Finbar (Peter Dinklage) inherits an unused train station. He seems content to live there, reading about trains, walking the rails and watching trains go by, but a few people in the area keep trying to make friends.
Joe (Bobby Cannavale), who's supposed to be running his dad's food truck until the old man feels better, but that situation persists. Joe is loud and nosy in a way that would be even more obnoxious if you thought he was acting that way on purpose, rather than just oblivious. Cannavale's enthusiasm and "big golden retriever" energy is the source of most of the humor in the film, especially contrasted with Dinklage playing Finbar as very quiet and reserved, prone to answering questions with one word or less if he can get away with it. Olivia (Patricia Clarkson) is a divorced painter that nearly hits Finbar with her car twice in the span of minutes. Which, again, would be more annoying if it wasn't obvious she was just kind of scatterbrained.
The arc of the movie is pretty predictable. Finbar resists their initial attempts to make friends, feeling that it's out of pity or some lurid curiosity about his dwarfism. And the movie does have plenty of people staring at Fin or whispering about him behind his back in the grocery store or the bar, with Fin mostly acting as though he doesn't see/hear it.

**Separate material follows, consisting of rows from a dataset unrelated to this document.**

/-- Brings a line into L2, and into L1 at level 0 (R202). -/
def State.bringLine (s : State) (core : Nat) (key : KeyNo) (lvl line : Nat) : State :=
  let s1 := s.touchL2 line false false
  if lvl = 0 then s1.fillL1 core key line else s1

/-! ### Watches (R379 to R381) -/

/-- Whether a watched value meets a slot's predicate (R379). -/
def Watch.test (w : Watch) (x : Nat) : Bool :=
  let n := if w.wide then 64 else 32
  match w.pred with
  | 0 => x % 2 ^ n = w.value.toNat % 2 ^ n
  | 1 => x % 2 ^ n ≠ w.value.toNat % 2 ^ n
  | 2 => w.value.toNat % 2 ^ n ≤ x % 2 ^ n
  | _ => (BitVec.ofNat n w.value.toNat).toInt ≤ (BitVec.ofNat n x).toInt

/-- Bytes of a watched word. -/
def Watch.bytes (w : Watch) : Nat := if w.wide then 8 else 4

/-- Whether two byte ranges overlap. -/
def meets (a n b m : Nat) : Bool := a < b + m && b < a + n

/-- The monitors of global words after a write of n bytes at a physical address; one whose arming read is still to come takes no
part (R380). -/
def State.notifyG (s : State) (pa n : Nat) : State :=
  { s with warps := s.warps.map fun (w : Warp) =>
      if w.watch.isEmpty then w
      else { w with watch := w.watch.map fun e =>
        (e.1, if e.2.glob && e.2.arming.isNone && meets pa n e.2.pa e.2.bytes then
          { e.2 with fired := e.2.fired || e.2.test (readLE (s.seen e.2.key e.2.pa e.2.bytes) e.2.pa e.2.bytes) } else e.2) } }

/-- The monitors of scratchpad words after a write of n bytes to a workgroup's scratchpad (R380). -/
def State.notifyS (s : State) (k : WgKey) (off n : Nat) : State :=
  match s.wgAt k with
  | none => s
  | some g =>
    { s with warps := s.warps.map fun (w : Warp) =>
        if w.watch.isEmpty || w.wg ≠ k then w
        else { w with watch := w.watch.map fun e =>
          (e.1, if !e.2.glob && e.2.arming.isNone && meets off n e.2.addr e.2.bytes then
            { e.2 with fired := e.2.fired || e.2.test (readLE g.scratch e.2.addr e.2.bytes) } else e.2) } }

/-- The arming read of a slot finds a value (R380); the slot may have been armed anew, or its warp ended. -/
def State.armed (s : State) (k : WarpKey) (slot id now : Nat) : State :=
  s.updWarp k fun w => { w with watch := w.watch.map fun e =>
    if e.1 = slot ∧ e.2.arming = some id then (e.1, { e.2 with fired := e.2.test now, arming := none }) else e }

/-! ### Writes -/

/-- Poisoned units of a size left after a write of n bytes: those covered whole are clean (R412). -/
def clearPoison (unit : Nat) (l : List Nat) (a n : Nat) : List Nat := l.filter fun g => !(a ≤ unit * g && unit * g + unit ≤ a + n)

/-- Granules newly poisoned, each of a block: both copies of the poison record and of the retired-frame list take them, and the hosts are told (R411,
R414, R417). -/
def State.poisonAt (s : State) (block : Nat → Nat) (gs : List Nat) : State :=
  let news := gs.eraseDups.filter fun g => !s.memPoison.contains g
  let frames := (news.map fun g => g / 2048).eraseDups.filter fun f => !s.contA.retired.contains f
  let enter (c : Containment) : Containment :=
    { c with poison := c.poison ++ news.map fun g => (32 * g, s.time), retired := c.retired ++ frames }
  let s0 : State := { s with memPoison := s.memPoison ++ news, contA := enter s.contA, contB := enter s.contB }
  let s1 := news.foldl (fun t g => t.countPoison (block g) 1) s0
  ((news.map (32 * ·)) ++ frames.map (65536 * ·)).foldl
    (fun t a => t.postEvent { EventRec.blank with evt := 6, addr := a }) s1

/-- Granules of HBM newly poisoned, counted by their base die (R503). -/
def State.poisonMem (s : State) (gs : List Nat) : State := s.poisonAt (fun g => 32 * g / 2 ^ 36) gs

/-- Granules found poisoned in L2, counted by their home slice: slices are the blocks from 200 on (R411, R503). -/
def State.poisonL2 (s : State) (gs : List Nat) : State := s.poisonAt (fun g => 200 + l2SetOf (g / 4) / 16384) gs

/-- Granules of a workgroup's bay poisoned; those newly so are recorded and told, at addresses beyond every stack (R412, R414; log 36). -/
def State.poisonBay (s : State) (k : WgKey) (gs : List Nat) : State :=
  match s.wgAt k with
  | none => s
  | some g =>
    let news := gs.eraseDups.filter fun x => !g.bayPoison.contains x
    let at_ (x : Nat) : Nat := 2 ^ 46 + 2 ^ 21 * g.core + 32 * x
    let enter (c : Containment) : Containment := { c with poison := c.poison ++ news.map fun x => (at_ x, s.time) }
    let s1 : State := { s.updWg k fun g => { g with bayPoison := addPoison g.bayPoison news } with contA := enter s.contA, contB := enter s.contB }
    (news.map at_).foldl (fun t a => t.postEvent { EventRec.blank with evt := 6, addr := a }) (s1.countPoison (8 + g.core) news.length)

/-- The lines of n bytes are used at their home slices, for a read or a write and with or without .ef (R188, R365). -/
def State.touchLines (s : State) (pa n : Nat) (write ef : Bool) : State :=
  (natRange (lineOf pa) (lineOf (pa + n - 1) - lineOf pa + 1)).foldl (fun t l => t.touchL2 l write ef) s

/-- The lines that bytes are read from on a path without L1 are used (R365). -/
def State.useLines (s : State) (pa n : Nat) : State := if n = 0 then s else s.touchLines pa n false false

/-- A page has been copied at the home slices of its lines (R363, R365). -/
def State.copiedLines (s : State) (src dst : Nat) : State := (s.useLines src 65536).touchLines dst 65536 true false

/-- The first write to a page of a frozen view's source keeps its bytes in a frame of the pool, a write that monitors see too; without one
the view is broken (R380, R484, R485). -/
def State.keepPage (s : State) (pa : Nat) (v : View) : State :=
  match v.frames.find (pa / 65536) with
  | none => s
  | some i =>
    if (v.pages.find i).isSome then s
    else
      let same (x : View) : Bool := x.comm = v.comm && x.name = v.name
      match v.pool with
      | [] => { s with
          views := s.views.filter fun x => !same x
          buffers := s.buffers.filter fun b => !(b.d.comm = v.comm && b.d.name = v.name) }
      | f :: fs =>
        let src := pa / 65536 * 65536
        let bad := (s.memPoison.filter fun g => g / 2048 = pa / 65536).map fun g => g - src / 32 + 2048 * f
        ((({ s with
          mem := writeBytes s.mem (65536 * f) (readBytes s.mem src 65536)
          lineKeys := (List.range 512).foldl (fun m l => match s.lineKeys.find (src / 128 + l) with
            | some k => m.put (512 * f + l) k
            | none => m) (s.lineKeys.filter fun x => x.1 / 512 ≠ f)
          memPoison := s.memPoison.filter fun g => g / 2048 ≠ f
          views := s.views.map fun (x : View) => if same x then { x with pool := fs, pages := x.pages.put i f } else x } : State).poisonMem bad).copiedLines src (65536 * f)).notifyG (65536 * f) 65536

/-- Frozen views keep the page of an address before it is written (R484). -/
def State.keepPages (s : State) (pa : Nat) : State :=
  if s.views.isEmpty then s else (s.views.filter fun v => v.frozen).foldl (fun t v => t.keepPage pa v) s

/-- Bytes of one range of an image buffer (R422). -/
def imageRange : Nat := 72 * 2 ^ 20

/-- A physical address lies in an image buffer (R422). -/
def inBuffer (b : ImageBuffer) (pa : Nat) : Bool :=
  match b.offsets[pa / 2 ^ 36]? with
  | some o => o ≤ pa % 2 ^ 36 && pa % 2 ^ 36 < o + imageRange
  | none => false

/-- Bytes written through a page of a key slot: memory, its key and poison, views keeping what they replace (R367, R412, R484). -/
def State.putBytes (s0 : State) (key : KeyNo) (pa : Nat) (bs : List Byte) : State :=
  let s := (s0.keepPages pa).openBytes key true pa bs.length
  { s with mem := writeBytes s.mem pa bs, memPoison := clearPoison 32 s.memPoison pa bs.length }

/-- Bytes that are written at the home slice, with or without .ef, and seen by monitors (R188, R365, R380). -/
def State.storeHint (s : State) (key : KeyNo) (ef : Bool) (pa : Nat) (bs : List Byte) : State :=
  ((s.putBytes key pa bs).touchLines pa bs.length true ef).notifyG pa bs.length

/-- Bytes written at the home slice, on any path. -/
def State.storeG (s : State) (key : KeyNo) (pa : Nat) (bs : List Byte) : State := s.storeHint key false pa bs

/-- Bytes written to a workgroup's scratchpad, on any path. -/
def State.storeS (s : State) (k : WgKey) (off : Nat) (bs : List Byte) : State :=
  (s.updWg k fun g => { g with
    scratch := writeBytes g.scratch off bs
    scratchPoison := clearPoison 4 g.scratchPoison off bs.length }).notifyS k off bs.length

/-- An LSU store's effect on its own core's L1 by its hint; a copy read under another key slot goes (R174, R188, R395). -/
def State.storeL1 (s : State) (core : Nat) (key : KeyNo) (hint pa : Nat) (bs : List Byte) : State :=
  let line := lineOf pa
  if hint = 2 then s.dropL1Line core line
  else s.updCore core fun c => { c with l1 := (c.l1.filter fun x => x.line ≠ line || x.key = key).map fun x =>
    if x.line = line then { x with bytes := x.bytes.take (pa % 128) ++ bs ++ x.bytes.drop (pa % 128 + bs.length) } else x }

/-- Some byte of a scratchpad lies in a poisoned word (R411). -/
def Workgroup.scratchBad (g : Workgroup) (off n : Nat) : Bool :=
  !g.scratchPoison.isEmpty && (natRange (off / 4) ((off + n - 1) / 4 - off / 4 + 1)).any fun x => g.scratchPoison.contains x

Gradually the three become friends anyway, all of them "walking the right-of-ways" together or having meals outside Joe's truck or at Olivia's house. Then one of Fin's attempts to go outside his normal bubble ends badly (involving a young woman who works at the library, played by Michelle Williams) and Fin lashes out, resulting in his being isolated once again. But he can't go back to being a solitary person again, because he cares too much about his friends, and there's eventual reconciliation.
It seems significant, though I'm not sure how, that Finbar never rides a train at any point in the film. He reads about them, watches them go by, has a train he thinks would be the best ride (the Zephyr out of Denver), and is even convinced to train chase by Joe at one point. But he never actually uses one. I guess it's something about how he was living his life, a spectator rather than an active participant.